Work to be completed » Only the lines of the data below from the one with "obtain ⟨-, h⟩ | ⟨hrx, hfail, h⟩" through the one with "(hd : decodeWord s.cfg.zeroFamilyKey w = .ok" are wanted. Repeat them exactly.

[Items from a data source]
Segment Open
theorem StepCase.raisedFrom {s t : State} {c : FaultCode} (h : StepCase s t) (hs : s.ended = false) (ht : t.run = .faulted c) :
    ∃ rest, RaisedFrom { s with sched := rest } c t := by
  have hne := run_ne_faulted_of_not_ended hs c
  cases h with
  | fetchFault u he =>
    obtain ⟨rest, rfl⟩ := sched_only he
    obtain rfl : .fetchOutOfRange = c := RunState.faulted.inj ht
    exact ⟨rest, .inl rfl⟩
  | executed u _ w i he hr hf hd hx =>
    obtain ⟨rest, rfl⟩ := sched_only he
    exact ⟨rest, (exec_effect hx).raisedFrom hs ht⟩
  | keyed u e he =>
    obtain ⟨rest, rfl⟩ := sched_only he
    obtain ⟨x, -, -, h⟩ | ⟨-, h⟩ := applyKey_cases { s with sched := rest } e <;> rw [h] at ht
    · cases ht
    · exact absurd ht hne
  | accepted u he =>
    obtain ⟨rest, rfl⟩ := sched_only he
    obtain ⟨x, k, -, -, -, h⟩ | ⟨-, h⟩ := acceptStale_cases { s with sched := rest } <;> rw [h] at ht
    · cases ht
    · exact absurd ht hne
  | stopped u he =>
    obtain ⟨rest, rfl⟩ := sched_only he
    obtain ⟨-, h⟩ | ⟨-, h⟩ := stopByHost_cases { s with sched := rest } <;> rw [h] at ht
    · cases ht
    · exact absurd ht hne
  | idle u he | illegal u _ _ he | ticked u he | frameLost u he | logLost u he =>
    obtain ⟨_, rfl⟩ := sched_only he; exact absurd ht hne

/-- Settles O57: raising a fault writes RUN and LOG alone, and only FrameChannelClosed is raised after other writes. -/
theorem faultsArePrecise : Obligations.FaultsArePrecise := by
  intro s t code h hs ht
  obtain ⟨rest, rfl | ⟨rfl, x, y, n, rfl⟩⟩ := (step_cases h).raisedFrom hs ht
  · exact ⟨rfl, rfl, fun _ => ⟨rfl, fun _ => rfl⟩⟩
  · exact ⟨rfl, rfl, fun hc => absurd rfl hc⟩

/-! ### The table of fault codes -/

/-- A check that answers a fault where `c` holds: the code is that fault's, or the check was passed. -/
theorem fault_or_passed {s t : State} {f code : FaultCode} {c : Prop} [Decidable c] {o : StepOutcome}
    (hx : (if c then .next (s.raiseFault f) else o) = .next t) (ht : t.run = .faulted code) : (f = code ∧ c) ∨ o = .next t := by
  split at hx
  · cases hx; exact .inl ⟨RunState.faulted.inj ht, ‹c›⟩
  · exact .inr hx

/-- Settles O58, by the checks of the instructions that can fault; every other instruction leaves RUN or writes no fault. -/
theorem faultCodesAreRaisedOnlyAsTabled : Obligations.FaultCodesAreRaisedOnlyAsTabled := by
  intro i s t code hs hx ht
  have hne := run_ne_faulted_of_not_isFaulted hs code
  cases i with
  | halt | ldVxK => cases hx; cases ht
  | ret =>
    obtain ⟨rfl, hsp⟩ | hx := fault_or_passed hx ht
    · exact ⟨rfl, hsp⟩
    · cases hx; exact absurd ht hne
  | call nnn =>
    by_cases hsp : s.sp.val < 16
    · rw [exec_call_of_lt nnn hsp] at hx; cases hx; exact absurd ht hne
    · rw [exec_call_of_full nnn hsp] at hx; cases hx
      obtain rfl : .stackOverflow = code := RunState.faulted.inj ht
      exact ⟨⟨nnn, rfl⟩, by omega⟩
  | skp x =>
    obtain ⟨rfl, hk⟩ | hx := fault_or_passed hx ht
    · exact ⟨x, .inl rfl, of_decide_eq_true hk⟩
    · cases hx; exact absurd ht hne
  | sknp x =>
    obtain ⟨rfl, hk⟩ | hx := fault_or_passed hx ht
    · exact ⟨x, .inr rfl, of_decide_eq_true hk⟩
    · cases hx; exact absurd ht hne
  | ldRegs x =>
    obtain ⟨rfl, hi⟩ | hx := fault_or_passed hx ht
    · exact .inr ⟨x, rfl, of_decide_eq_true hi⟩
    · cases hx; exact absurd ht hne
  | ldB x =>
    obtain ⟨rfl, hi⟩ | hx := fault_or_passed ((execLdB_eq x s).symm.trans hx) ht
    · exact .inl ⟨x, rfl, hi⟩
    obtain ⟨rfl, hg⟩ | hx := fault_or_passed hx ht
    · exact ⟨.inl ⟨x, rfl⟩, hg⟩
    · cases hx; exact absurd ht hne
  | stRegs x =>
    obtain ⟨rfl, hi⟩ | hx := fault_or_passed ((execStRegs_eq x s).symm.trans hx) ht
    · exact .inr ⟨x, rfl, hi⟩
    obtain ⟨rfl, hg⟩ | hx := fault_or_passed hx ht
    · exact ⟨.inr ⟨x, rfl⟩, hg⟩
    · cases hx; exact absurd ht hne
  | drw x y n =>
    obtain ⟨rfl, hi⟩ | hx := fault_or_passed ((execDrw_eq x y n s).symm.trans hx) ht
    · exact .inl ⟨x, y, n, rfl, hi⟩
    obtain ⟨rfl, hrow⟩ | hx := fault_or_passed hx ht
    · exact ⟨x, y, n, rfl, hrow⟩
    obtain ⟨rfl, hcol⟩ | hx := fault_or_passed hx ht
    · exact ⟨x, y, n, rfl, hcol⟩
    cases hx
    obtain ⟨-, h⟩ | ⟨hrx, hfail, h⟩ | ⟨-, -, h⟩ := sendFrame_cases (s.drawn x y n) <;> rw [h] at ht
    · exact absurd ht hne
    · obtain rfl : .frameChannelClosed = code := RunState.faulted.inj ht
      exact ⟨⟨x, y, n, rfl⟩, hrx, hfail⟩
    · exact absurd ht hne
  | _ => cases hx; exact absurd ht hne

end Sys2Proof.Machine
end

section
/-! One step, by its event: the core's turn (30_encoding.md R84; 20_memory.md R60; 60_exceptions.md R244) and each event of the
schedule (60_exceptions.md R260, R271, R275, R277; 46_io_timer.md R214). -/

namespace Sys2Proof.Machine

section Turns
variable {s u : State} {rest : List Event}

/-! ### The core's turn -/

theorem step_of_not_running (he : s.nextEvent = (.core, u)) (hr : s.run ≠ .running) : step s = .next u := by
  obtain ⟨rest, rfl⟩ := sched_only he
  exact (step_core he).trans (coreStep_idle hr)

theorem step_of_running (he : s.nextEvent = (.core, u)) (hr : s.run = .running) : step s = instrStep u := by
  obtain ⟨rest, rfl⟩ := sched_only he
  exact (step_core he).trans (coreStep_running hr)

theorem step_of_fetch_none (he : s.nextEvent = (.core, u)) (hr : s.run = .running) (hf : s.fetch = none) :
    step s = .next (u.raiseFault .fetchOutOfRange) := by
  rw [step_of_running he hr]
  obtain ⟨rest, rfl⟩ := sched_only he
  exact instrStep_none hf

theorem step_of_illegal {w : Word} {r : Reject} (he : s.nextEvent = (.core, u)) (hr : s.run = .running) (hf : s.fetch = some w)
    (hd : decodeWord s.cfg.zeroFamilyKey w = .error r) : step s = .next (u.decodeFailure w) := by
  rw [step_of_running he hr]
  obtain ⟨rest, rfl⟩ := sched_only he
  exact instrStep_illegal hf hd

theorem step_of_exec {w : Word} {i : Instr} (he : s.nextEvent = (.core, u)) (hr : s.run = .running) (hf : s.fetch = some w)
    (hd : decodeWord s.cfg.zeroFamilyKey w = .ok i) : step s = exec i u := by
  rw [step_of_running he hr]
  obtain ⟨rest, rfl⟩ := sched_only he
  exact instrStep_exec hf hd

/-- Settles O7: neither the fetch nor the decode reads the schedule. -/
theorem stepRunsTheDecodedInstruction : Obligations.StepRunsTheDecodedInstruction := fun _ _ h =>
  have he := nextEvent_of_coreTurn h
  ⟨step_of_not_running he, step_of_fetch_none he, fun _ _ => step_of_illegal he, fun _ _ => step_of_exec he⟩

/-- Settles O8: below 0xFFF both bytes are in range and make one word; from there on there is no fetch. -/
theorem fetchIsBigEndianOrFaults : Obligations.FetchIsBigEndianOrFaults := by
  refine fun s => ⟨fun hlt => ⟨_, fetch_some hlt, wordOfBytes_toNat _ _⟩, fun hge rest h hr => ?_⟩
  exact ⟨_, step_of_fetch_none (nextEvent_of_coreTurn h) hr (fetch_none hge), faultedFrom_raiseFault _ _⟩

/-- Settles O9: no row selects the word, so it does not decode, and the step is the decode failure. -/
theorem illegalWordIsLoggedAndPassedOver : Obligations.IllegalWordIsLoggedAndPassedOver := by
  intro s rest w h hr hf hw
  obtain ⟨r, hd⟩ := decodeWord_error_of_illegal hw
  exact ⟨_, step_of_illegal (nextEvent_of_coreTurn h) hr hf hd, rfl, hr, rfl, rfl, fun _ => rfl⟩

/-! ### The events of the schedule -/

theorem step_tick (h : s.sched = .tick :: rest) : step s = .next ({ s with sched := rest } : State).tick := by
  rw [step, nextEvent_cons h]

theorem step_key {e : KeyEvent} (h : s.sched = .key e :: rest) :
    step s = .next (({ s with sched := rest } : State).applyKey e) := by
  rw [step, nextEvent_cons h]

theorem step_acceptStalePress (h : s.sched = .acceptStalePress :: rest) :
    step s = .next ({ s with sched := rest } : State).acceptStale := by
  rw [step, nextEvent_cons h]

theorem step_hostStop (h : s.sched = .hostStop :: rest) : step s = .next ({ s with sched := rest } : State).stopByHost := by
  rw [step, nextEvent_cons h]

theorem step_frameRxLost (h : s.sched = .frameRxLost :: rest) : step s = .next ({ s with sched := rest } : State).loseFrameRx := by
  rw [step, nextEvent_cons h]

theorem step_logRxLost (h : s.sched = .logRxLost :: rest) : step s = .next ({ s with sched := rest } : State).loseLogRx := by
  rw [step, nextEvent_cons h]

end Turns

/-- Settles O10: the tick applies `tickTimer` to DT and to ST, and writes nothing else. -/
theorem tickLowersBothTimers : Obligations.TickLowersBothTimers := fun s _ h =>
  ⟨_, step_tick h, tickTimer_toNat s.dt, tickTimer_toNat s.st, rfl, fun _ => rfl⟩

/-! ### The end of a key wait -/

/-- What the end of a wait by key k leaves in V[x]. -/
theorem toNat_reg_resolveWait (s : State) (x : Reg) (k : Key) : ((s.resolveWait x k).reg x).toNat = k.val := by
  have hk : (BitVec.ofNat 8 k.val).toNat = k.val := by rw [BitVec.toNat_ofNat]; omega
  exact (congrArg BitVec.toNat (State.reg_setReg_same s x _)).trans hk

theorem sameRegsBut_resolveWait (s : State) (x : Reg) (k : Key) : SameRegsBut s (s.resolveWait x k) [x] :=
  fun _ hz => State.reg_setReg_ne s _ (List.ne_of_not_mem_cons hz)

/-- Settles O11, by whether the event ends a wait; the two conditions exclude each other. -/
theorem keyEventReplacesTheCellAndAPressEndsAWait : Obligations.KeyEventReplacesTheCellAndAPressEndsAWait := by
  intro s e rest h
  refine ⟨_, step_key h, ?_⟩
  obtain ⟨x, hx, hp, eq⟩ | ⟨hno, eq⟩ := applyKey_cases { s with sched := rest } e <;> rw [eq]
  · refine ⟨rfl, fun _ => rfl, fun x' hx' _ => ?_, fun hno => ?_⟩
    · obtain rfl : x = x' := RunState.waiting.inj (hx.symm.trans hx')
      exact ⟨toNat_reg_resolveWait _ x _, sameRegsBut_resolveWait _ x _, rfl, rfl, rfl⟩
    · obtain hno | hno := hno
      · exact nomatch hp.symm.trans hno
      · exact nomatch (isWaiting_of_waiting hx).symm.trans hno
  · refine ⟨rfl, fun _ => rfl, fun x hx hp => ?_, fun _ => rfl⟩
    obtain hno | hno := hno
    · exact nomatch (isWaiting_of_waiting hx).symm.trans hno
    · exact nomatch hp.symm.trans hno

/-- Settles O12, by whether the stale press is taken up; the two conditions exclude each other. -/
theorem stalePressEndsAWaitOnlyWhenAllowed : Obligations.StalePressEndsAWaitOnlyWhenAllowed := by
  intro s rest h
  refine ⟨_, step_acceptStalePress h, ?_⟩
  obtain ⟨x, k, hc, hx, hk, eq⟩ | ⟨hno, eq⟩ := acceptStale_cases { s with sched := rest } <;> rw [eq]
  · refine ⟨fun _ => rfl, fun x' k' hx' hk' _ => ?_, fun hno => ?_⟩
    · obtain rfl : x = x' := RunState.waiting.inj (hx.symm.trans hx')
      obtain rfl : k = k' := congrArg KeyTransition.index (Option.some.inj (hk.symm.trans hk'))
      exact ⟨toNat_reg_resolveWait _ x k, sameRegsBut_resolveWait _ x k, rfl, rfl, rfl⟩
    · obtain hno | hno | hno := hno
      · exact nomatch (isWaiting_of_waiting hx).symm.trans hno
      · exact absurd hk (hno k)
      · exact nomatch hc.symm.trans hno
  · refine ⟨fun _ => rfl, fun x k hx hk hc => ?_, fun _ => rfl⟩
    obtain hno | hno | hno := hno
    · exact nomatch (isWaiting_of_waiting hx).symm.trans hno
    · exact absurd hk (hno k)
    · exact nomatch hc.symm.trans hno

/-! ### The host -/

/-- Settles O13: the host's stop goes by whether the run has ended, and a loss writes its own field. -/
theorem hostStopAndReceiverLossChangeOneFieldEach : Obligations.HostStopAndReceiverLossChangeOneFieldEach := by
  refine fun s rest => ⟨fun h => ⟨_, step_hostStop h, ?_⟩, step_frameRxLost, step_logRxLost⟩
  obtain ⟨hend, eq⟩ | ⟨hend, eq⟩ := stopByHost_cases { s with sched := rest } <;> rw [eq]
  · refine ⟨rfl, fun _ => rfl, fun h => ?_⟩
    exact nomatch hend.symm.trans h
  · refine ⟨rfl, fun h => ?_, fun _ => rfl⟩
    exact nomatch hend.symm.trans h

end Sys2Proof.Machine
end

section
/-! What nothing reads (10_state.md R28, R34; decision D27; 42_alu.md R151): a step makes the same change whatever ST, FRAMES and
LOG hold, and an instruction the same whatever SHIFT_SOURCE is, but for the shifts of two registers. Both runs of an instruction
check the same conditions, so they answer from the same arm. -/

namespace Sys2Proof.Machine

/-! ### The frame send without a receiver -/

theorem sendFrame_of_lost_fault {s : State} (h : s.frameRxLive = false) (hc : s.cfg.onFrameSendFail = .fault) :
    s.sendFrame = s.raiseFault .frameChannelClosed := by
  simp only [State.sendFrame, h, hc]; rfl

theorem sendFrame_of_lost_continue {s : State} (h : s.frameRxLive = false) (hc : s.cfg.onFrameSendFail = .logAndContinue) :
    s.sendFrame = (s.emitLog (.frameSendFailed s.pc)).advance := by
  simp only [State.sendFrame, h, hc]; rfl

/-! ### ST, FRAMES and LOG exchanged -/

/-- The state with ST, FRAMES and LOG exchanged for others. -/
def State.exchanged (s : State) (st : Byte) (frames : List Frame) (log : List LogRecord) : State :=
  { s with st := st, frames := frames, log := log }

/-- The records that Log(r) appends: `r`, or none where the log stream has no live receiver (60_exceptions.md R275). -/
def State.records (s : State) (r : LogRecord) : List LogRecord := if s.logRxLive then [r] else []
Segment Closed
Written answer »
    obtain ⟨-, h⟩ | ⟨hrx, hfail, h⟩ | ⟨-, -, h⟩ := sendFrame_cases (s.drawn x y n) <;> rw [h] at ht
    · exact absurd ht hne
    · obtain rfl : .frameChannelClosed = code := RunState.faulted.inj ht
      exact ⟨⟨x, y, n, rfl⟩, hrx, hfail⟩
    · exact absurd ht hne
  | _ => cases hx; exact absurd ht hne

end Sys2Proof.Machine
end

section
/-! One step, by its event: the core's turn (30_encoding.md R84; 20_memory.md R60; 60_exceptions.md R244) and each event of the
schedule (60_exceptions.md R260, R271, R275, R277; 46_io_timer.md R214). -/

namespace Sys2Proof.Machine

section Turns
variable {s u : State} {rest : List Event}

/-! ### The core's turn -/

theorem step_of_not_running (he : s.nextEvent = (.core, u)) (hr : s.run ≠ .running) : step s = .next u := by
  obtain ⟨rest, rfl⟩ := sched_only he
  exact (step_core he).trans (coreStep_idle hr)

theorem step_of_running (he : s.nextEvent = (.core, u)) (hr : s.run = .running) : step s = instrStep u := by
  obtain ⟨rest, rfl⟩ := sched_only he
  exact (step_core he).trans (coreStep_running hr)

theorem step_of_fetch_none (he : s.nextEvent = (.core, u)) (hr : s.run = .running) (hf : s.fetch = none) :
    step s = .next (u.raiseFault .fetchOutOfRange) := by
  rw [step_of_running he hr]
  obtain ⟨rest, rfl⟩ := sched_only he
  exact instrStep_none hf

theorem step_of_illegal {w : Word} {r : Reject} (he : s.nextEvent = (.core, u)) (hr : s.run = .running) (hf : s.fetch = some w)
    (hd : decodeWord s.cfg.zeroFamilyKey w = .error r) : step s = .next (u.decodeFailure w) := by
  rw [step_of_running he hr]
  obtain ⟨rest, rfl⟩ := sched_only he
  exact instrStep_illegal hf hd

theorem step_of_exec {w : Word} {i : Instr} (he : s.nextEvent = (.core, u)) (hr : s.run = .running) (hf : s.fetch = some w)
    (hd : decodeWord s.cfg.zeroFamilyKey w = .ok i) : step s = exec i u := by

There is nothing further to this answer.